Visual Studio 2015 is huge and my internet is slow so it will be 16 hours at the earliest.  I'll upload the source too while I'm at it, because why not?


----------



## FordGT90Concept (Jul 6, 2016)

Well, here they are.  I'll move it to the OP when I'm able...

I could have done 4.6.1 but decided to go with 4.5 as requested.  I didn't do much for testing but anything broken in 4.5 was probably broken in 2.0 too.


[Attachments moved to original post.]


----------



## jc3213 (Jul 7, 2016)

FordGT90Concept said:


> Well, here they are.  I'll move it to the OP when I'm able...
> 
> I could have done 4.6.1 but decided to go with 4.5 as requested.  I didn't do much for testing but anything broken in 4.5 was probably broken in 2.0 too.

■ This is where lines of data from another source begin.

-- ==== Sys2Proof/Word.lean ====
section
/-! DEFINITION. The word of the register window and the numbers of the spec (00_scope.md R7 to R12).

A bus word, a register of the window and a bus element are `Word`, 64 bits (R7, BUS_BITS). The values a rule computes
with are mathematical integers (`Int`), its counts and indexes natural numbers (`Nat`), as R8 says. -/
namespace Sys2Proof

/-- One 64-bit bus word, register or element (00_scope.md R7, BUS_BITS = 64; 30_encoding.md R94). -/
abbrev Word := BitVec 64

/-- `fits_s(N, v)` of 00_scope.md R10: v is a signed N-bit value. -/
abbrev FitsS (n : Nat) (v : Int) : Prop := -(2 ^ (n - 1) : Int) ≤ v ∧ v ≤ (2 ^ (n - 1) : Int) - 1

/-- `fits_u(N, v)` of 00_scope.md R10: v is an unsigned N-bit value. -/
abbrev FitsU (n : Nat) (v : Int) : Prop := 0 ≤ v ∧ v ≤ (2 ^ n : Int) - 1

end Sys2Proof
end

Wow, Thanks man! You are really great!!

Support for 4.5 should also work good for Windows 8.1, and some of my pals still think its better than 10 (which includes 4.6.1)

Oh, before I forget, thanks again for the source, If Windows 10 moves to new .Net framework then I could try (or ask some friend for help) to combine it manually.


----------



## campdude (Aug 25, 2016)

I was getting crashes in Assassins Creed 1 with the overhaul mod 2015 in windows 10 whenever it wanted to switch levels or load a new memory (memory is just a different word for level in the game).
I used this tool to patch the dx 9 version(the only one you can mod) of Assassins Creed 1 and it allowed me to use the mod.
Prior I was getting errors like "can't allocate memory" using opentexmod and just plain crashes between loading levels.
This LAA tool helped get AC1 modded to work on my computer.

Thanks!


----------



## TheRealDeal (Oct 28, 2016)

You can add "SQL Server Management Studio 2016" to the list of applications this utility helps.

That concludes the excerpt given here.